Прошло много времени, пока он вновь заговорил Он уже забыл о драгоценных камнях и кристаллах. Он о чем-то спорил сам с собою, обнаруживая явное пристрастие.
— Бремя всегда дается нам по силам. Если же иной раз оно кажется тяжким… Воистину, несправедливости не существует.
Голос дяди замер, но через некоторое время я услыхал его шепот.
Последнее, что я помню о нем, — это его голос, глухо прозвучавший в тишине комнаты, тускло освещенной лампой, когда он вдруг назвал меня по имени. Должно быть, он заметил, что я стою в дверях. Окно его спальни было раскрыто настежь, но ему не хватало воздуха.
— Свежего воздуха, — твердил он, — побольше свежего воздуха. Выведите их всех на свежий воздух; всех на свежий воздух. Тогда все будет хорошо!.. Держите окна настежь. Всегда держите окна настежь. Шире, как можно шире… И ничего не бойтесь, ибо все совершается по воле божьей, — хотя нам этого и не понять. Да, все по его воле…
Лицо его выражало напряженное внимание. Вдруг веки его опустились, он перестал смотреть на меня, дыхание стало затрудненным, замедленным и вырывалось из груди со свистом.
Долгое время он хрипел; никогда не забуду его агонии, Хрип то замолкал, то возобновлялся, то опять затихал. Но вот морщины на лице его разгладились, и оно посветлело; он медленно раскрыл глаза и спокойно, пристально поглядел перед собой.
Я смотрел на него, ожидая, что он скажет, но он безмолвствовал. На меня напал страх.
— Дядя! — прошептал я.
Деревенская сиделка дернула меня за рукав.
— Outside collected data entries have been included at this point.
-- ==== Sys2Proof/Laws/Trace.lean ====
section
/-! SUPPORT. The recursion as the composition of its trace (R160), and that every micro-operation of a trace passes its
checks (R167). -/

namespace Sys2Proof.Machine

/-- The effect of a micro-operation whose checks hold; a command or a TWRD or CMUL is not in a trace. -/
def applyMicro (i : Instr) (s : State) : State :=
  match i with
  | .bfly4 yb xb st => bfly4 yb xb st s
  | .combine m base st n j => combine m base st n j s
  | .bufld yb q t => bufld yb q t s
  | .bufst yb q t => bufst yb q t s
  | .initTw => s
  | .xform => s
  | .xformT => s
  | .cmul _ _ _ _ => s
  | .twrd _ _ => s

/-- The four kinds of operation a trace holds (R160). -/
def isTraceOp : Instr → Bool
  | .bfly4 _ _ _ => true
  | .combine _ _ _ _ _ => true
  | .bufld _ _ _ => true
  | .bufst _ _ _ => true
  | .initTw => false
  | .xform => false
  | .xformT => false
  | .cmul _ _ _ _ => false
  | .twrd _ _ => false

/-- The operations of a trace applied in order. -/
def applyTrace (tr : List Instr) (s : State) : State := tr.foldl (fun u i => applyMicro i u) s

theorem applyTrace_append (l1 l2 : List Instr) (s : State) :
    applyTrace (l1 ++ l2) s = applyTrace l2 (applyTrace l1 s) := List.foldl_append

theorem applyTrace_single (i : Instr) (s : State) : applyTrace [i] s = applyMicro i s := rfl

theorem applyMicro_control (i : Instr) (s : State) : s.SameControl (applyMicro i s) := by
  cases i
  case bfly4 yb xb st => exact (bfly4_touches yb xb st s).control
  case combine m base st n j => exact combine_control m base st n j s
  case bufld yb q t => exact (bufld_touches 0 0 yb q t s).control
  case bufst yb q t => exact (bufst_touches yb q t s).control
  all_goals rfl

theorem applyTrace_control (tr : List Instr) (s : State) : s.SameControl (applyTrace tr s) := by
  induction tr generalizing s with
  | nil => rfl
  | cons i tr ih => exact (applyMicro_control i s).trans (ih _)

/-- A loop is the composition of the traces of its passes, when each pass is, in states with the same control. -/
theorem applyTrace_listUpTo (n : Nat) (f : Nat → List Instr) (g : Nat → State → State) (s : State)
    (h : ∀ i < n, ∀ u, s.SameControl u → applyTrace (f i) u = g i u) :
    applyTrace (listUpTo n f) s = forUpTo n g s ∧ s.SameControl (forUpTo n g s) := by
  induction n with
  | zero => exact ⟨rfl, rfl⟩
  | succ n ih =>
    obtain ⟨h1, h2⟩ := ih fun i hi => h i (Nat.lt_succ_of_lt hi)
    simp only [listUpTo, forUpTo, applyTrace_append, h1]
    have h3 := h n (Nat.lt_succ_self n) _ h2
    refine ⟨h3, h2.trans ?_⟩
    rw [← h3]
    exact applyTrace_control _ _

/-- REC is the composition of its trace (R160). -/
theorem recPlain_trace (n yb xb st : Nat) (s : State) :
    applyTrace (tracePlain n yb xb st) s = recPlain n yb xb st s := by
  induction n generalizing yb xb st s with
  | zero => rfl
  | succ n ih =>
    cases n with
    | zero => rfl
    | succ m =>
      simp only [tracePlain, recPlain, applyTrace_append]
      rw [(applyTrace_listUpTo 4 _ _ s fun j hj u _ => ih _ _ _ u).1]
      unfold combinePlain
      exact (applyTrace_listUpTo _ _ _ _ fun j hj u _ => rfl).1

/-- RECT is the composition of its trace (R160). -/
theorem recTiled_trace (th n yb xb st : Nat) (s : State) :
    applyTrace (traceTiled s.cfg.ls th n yb xb st) s = recTiled th n yb xb st s := by
  induction n generalizing yb xb st s with
  | zero => rfl
  | succ m ih =>
    simp only [traceTiled, recTiled]
    split
    · exact recPlain_trace _ _ _ _ _
    · rw [applyTrace_append]
      obtain ⟨h1, h2⟩ := applyTrace_listUpTo 4
        (fun j => traceTiled s.cfg.ls th m (yb + 2 * 4 ^ m * j) (xb + 2 * st * j) (4 * st))
        (fun j => recTiled th m (yb + 2 * 4 ^ m * j) (xb + 2 * st * j) (4 * st)) s
        fun j hj u hu => by have := ih (yb + 2 * 4 ^ m * j) (xb + 2 * st * j) (4 * st) u; rwa [hu.cfg] at this
      rw [h1]
      unfold combineTiled
      rw [h2.cfg]
      refine (applyTrace_listUpTo _ _ _ _ fun t ht u hu => ?_).1
      have hls : u.cfg.ls = s.cfg.ls := by rw [hu.cfg, h2.cfg]
      rw [applyTrace_append, applyTrace_append, applyTrace_single, applyTrace_single]
      unfold combineTile
      simp only [applyMicro, hls]
      rw [(applyTrace_listUpTo s.cfg.ls _
        (fun e => combine .buf (2 * e) s.cfg.ls (m + 1) (t * s.cfg.ls + e)) _ fun e he v hv => rfl).1]

/-- A trace micro-operation that passes its checks has its effect. -/
theorem exec_of_microOk (i : Instr) (s : State) (ht : isTraceOp i = true) (h : microOk s i = true) :
    exec i s = .next (applyMicro i s) := by
  cases i <;> simp only [isTraceOp, Bool.false_eq_true] at ht <;> simp only [microOk, Bool.and_eq_true] at h <;>
    simp [exec, execBfly4, execCombine, execBufld, execBufst, applyMicro, h]

theorem microOk_control (i : Instr) (s u : State) (h : s.SameControl u) : microOk u i = microOk s i := by
  have hc := h.cfg
  have ht := h.twn
  cases i <;> simp only [microOk, State.leafSourceOk, State.leafTargetOk, State.combineOk, State.tileOk,
    State.tableIndexOk, hc, ht]

/-- A trace whose operations all pass their checks runs to the composition of their effects (R160, R167). -/
theorem runTrace_of_microOk (tr : List Instr) (s : State) (ht : ∀ i ∈ tr, isTraceOp i = true)
    (h : ∀ i ∈ tr, microOk s i = true) : runTrace tr s = .next (applyTrace tr s) := by
  induction tr generalizing s with
  | nil => rfl
  | cons i tr ih =>
    simp only [runTrace]
    rw [exec_of_microOk i s (ht i (by simp)) (h i (by simp))]
    exact ih _ (fun i hi => ht i (by simp [hi])) fun i' hi' => by
      rw [microOk_control i' s _ (applyMicro_control i s)]; exact h i' (by simp [hi'])

theorem mem_listUpTo (n : Nat) (f : Nat → List Instr) (i : Instr) :
    i ∈ listUpTo n f ↔ ∃ k < n, i ∈ f k := by
  induction n with
  | zero => simp [listUpTo]
  | succ n ih =>
    simp only [listUpTo, List.mem_append, ih]
    constructor
    · rintro (⟨k, hk, h⟩ | h)
      · exact ⟨k, by omega, h⟩
      · exact ⟨n, by omega, h⟩
    · rintro ⟨k, hk, h⟩
      by_cases hkn : k = n
      · subst hkn; exact Or.inr h
      · exact Or.inl ⟨k, by omega, h⟩

/-- The operands of a frame are in range (R166, R167): its output range is inside YMEM, its strided input inside XMEM,
its levels enabled. -/
structure FrameFits (s : State) (n yb xb st : Nat) : Prop where
  out : yb + 2 * 4 ^ n ≤ s.cfg.sampleWords
  inp : xb + 2 * st * (4 ^ n - 1) + 1 < s.cfg.sampleWords
  table : s.twn.toNat ≠ 0
  level : n ≤ log4 s.twn.toNat

/-- A child's operands are in range when its parent's are (R166). -/
theorem FrameFits.child {s : State} {m yb xb st : Nat} (h : FrameFits s (m + 1) yb xb st) (j : Nat) (hj : j < 4) :
    FrameFits s m (yb + 2 * 4 ^ m * j) (xb + 2 * st * j) (4 * st) := by
  have hp : 0 < 4 ^ m := Nat.pos_of_ne_zero (by positivity)
  refine ⟨?_, ?_, h.table, by have := h.level; omega⟩
  · have h1 := h.out
    have : 4 ^ m * j ≤ 4 ^ m * 3 := Nat.mul_le_mul_left _ (by omega)
    rw [pow_succ] at h1
    rw [mul_assoc 2]; omega
  · have h1 := h.inp
    have e1 : 2 * st * j + 2 * (4 * st) * (4 ^ m - 1) = 2 * st * (j + 4 * (4 ^ m - 1)) := by ring
    have e2 : 2 * st * (j + 4 * (4 ^ m - 1)) ≤ 2 * st * (4 ^ (m + 1) - 1) := by
      apply Nat.mul_le_mul_left
      rw [pow_succ]; omega
    omega

/-- No index of a plain frame's trace is out of range (R167). -/
theorem tracePlain_ok (n yb xb st : Nat) (s : State) (h : FrameFits s n yb xb st) (i : Instr)
    (hi : i ∈ tracePlain n yb xb st) : isTraceOp i = true ∧ microOk s i = true := by
  induction n generalizing yb xb st with
  | zero => simp [tracePlain] at hi
  | succ n ih =>
    cases n with
    | zero =>
      simp only [tracePlain, List.mem_singleton] at hi
      subst hi
      have h1 := h.out
      have h2 := h.inp
      simp only [isTraceOp, microOk, State.leafSourceOk, State.leafTargetOk, Bool.and_eq_true, decide_eq_true_eq,
        true_and]
      norm_num at h1 h2
      omega
    | succ m =>
      simp only [tracePlain, List.mem_append, mem_listUpTo, List.mem_singleton] at hi
      rcases hi with ⟨j, hj, hi⟩ | ⟨j, hj, rfl⟩
      · exact ih _ _ _ (h.child j hj) hi
      · have h1 := h.out
        have h3 := h.level
        have h4 := h.table
        rw [pow_succ 4 (m + 1)] at h1
        simp only [isTraceOp, microOk, State.combineOk, dataWords, Bool.and_eq_true, decide_eq_true_eq, true_and]
        refine ⟨⟨⟨by omega, h4, by omega⟩, ?_⟩, ?_⟩
        · simpa using hj
        · exact decide_eq_true (by omega)

/-- No index of a tiled frame's trace is out of range (R167). -/
theorem traceTiled_ok (th : Nat) (hth : 4 ≤ th) (n yb xb st : Nat) (s : State) (h : FrameFits s n yb xb st) (i : Instr)
    (hi : i ∈ traceTiled s.cfg.ls th n yb xb st) : isTraceOp i = true ∧ microOk s i = true := by
  induction n generalizing yb xb st with
  | zero => simp [traceTiled] at hi
  | succ m ih =>
    simp only [traceTiled] at hi
    split at hi
    · exact tracePlain_ok _ _ _ _ s h i hi
    · rename_i hlt
      have hm : 1 ≤ m := by
        by_contra hm
        have : m = 0 := by omega
        subst this
        norm_num at hlt
        omega
      simp only [List.mem_append, mem_listUpTo, List.mem_singleton] at hi
      rcases hi with ⟨j, hj, hi⟩ | ⟨t, ht, hi⟩
      · exact ih _ _ _ (h.child j hj) hi
      · have h1 := h.out
        have h3 := h.level
        have h4 := h.table
        have hle : (t + 1) * s.cfg.ls ≤ 4 ^ m := Nat.mul_le_of_le_div _ _ _ (Nat.succ_le_of_lt ht)
        rw [Nat.succ_mul] at hle
        rw [pow_succ 4 m] at h1
        rcases hi with (rfl | ⟨e, he, rfl⟩) | rfl
        · simp only [isTraceOp, microOk, State.tileOk, decide_eq_true_eq, true_and]; omega
        · simp only [isTraceOp, microOk, State.combineOk, dataWords, Cfg.bufWords, Bool.and_eq_true,
            decide_eq_true_eq, true_and]
          refine ⟨⟨⟨by omega, h4, by omega⟩, ?_⟩, decide_eq_true (by omega)⟩
          have : m + 1 - 1 = m := by omega
          rw [this]; omega
        · simp only [isTraceOp, microOk, State.tileOk, decide_eq_true_eq, true_and]; omega

/-- `log4` of a power of 4 (R9). -/
theorem log4_pow (m : Nat) : log4 (4 ^ m) = m := by
  unfold log4
  have : (4 : Nat) ^ m = 2 ^ (2 * m) := by rw [pow_mul]; norm_num
  rw [this, Nat.log2_two_pow]
  omega

/-- `P4` holds exactly of the powers of 4 from 4 up (R101). -/
theorem P4_iff (v : Int) : P4 v = true ↔ ∃ m, 1 ≤ m ∧ v = 4 ^ m := by
  unfold P4
  simp only [Bool.and_eq_true, decide_eq_true_eq]
  constructor
  · rintro ⟨h1, h2⟩
    refine ⟨log4 v.toNat, ?_, ?_⟩
    · by_contra h
      have h0 : log4 v.toNat = 0 := by omega
      rw [h0] at h2
      norm_num at h2
      omega
    · have : ((v.toNat : Nat) : Int) = v := Int.toNat_of_nonneg (by omega)
      rw [← this]
      conv_lhs => rw [h2]
      push_cast
      rfl
  · rintro ⟨m, hm, rfl⟩
    have ht : ((4 : Int) ^ m).toNat = 4 ^ m := by
      have : (4 : Int) ^ m = ((4 ^ m : Nat) : Int) := by push_cast; rfl
      rw [this, Int.toNat_natCast]
    refine ⟨?_, ?_⟩
    · calc (4 : Int) = 4 ^ 1 := by norm_num
        _ ≤ 4 ^ m := pow_le_pow_right₀ (by norm_num) hm
    · rw [ht, log4_pow]

end Sys2Proof.Machine
end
Утром, когда меня позвали к нему, лицо его уже представляло собой маску, и глаза были навсегда закрыты. Черты его сохраняли приветливое выражение, но казалось, он был погружен в созерцание какой-то несказанной тайны.
Мраморная статуя его предка в приделе Солсберийского собора — вылитый дядя. Даже руки у него были так же скрещены.
Мне так хотелось говорить с ним, поведать ему многое-многое, чего я не успел высказать, но мне было ясно, что отныне между нами расторгнута всякая связь.
Никогда еще мир не казался мне таким пустым и холодным, как в это солнечное утро. Я сидел у изголовья дяди и долго смотрел на милую мне маску, такую знакомую и уже ставшую такой чужой, и тысячи мыслей проносились у меня в голове, и самых возвышенных и самых низменных. Я горевал о своей утрате и в то же время — я это хорошо помню! — подло радовался тому, что вот я жив.
Но вскоре мною овладело ощущение непривычного холода в сердце. Это чувство не было похоже на страх — оно было слишком глубоким и приглушенным. Я пытался прогнать это ощущение. Я подошел к окну — залитый солнцем безмятежный пейзаж как будто потерял волшебную веселость, которою раньше был напоен. Те же знакомые крыши пристроек, та же серая каменная ограда двора, выгон и престарелый пони, живая изгородь и крутой склон холма. Все было на месте, но все стало каким-то чуждым.
Холод, пронзивший меня при виде дядиного лица, не уменьшился, а только усилился, когда я оглядел привычную обстановку; мне думается, это было не физическое ощущение, не замирание сердца, а какой-то душевный холод, это было совсем новое чувство, чувство одиночества, и сознание, что мне больше не на кого опереться в этом мире, который, быть может, совсем не таков, каким мне представляется.
Я отвернулся от дяди, испытывая смутный протест против этой перемены.
Опять мне захотелось сказать ему что-нибудь, — и я убедился, что сказать мне нечего.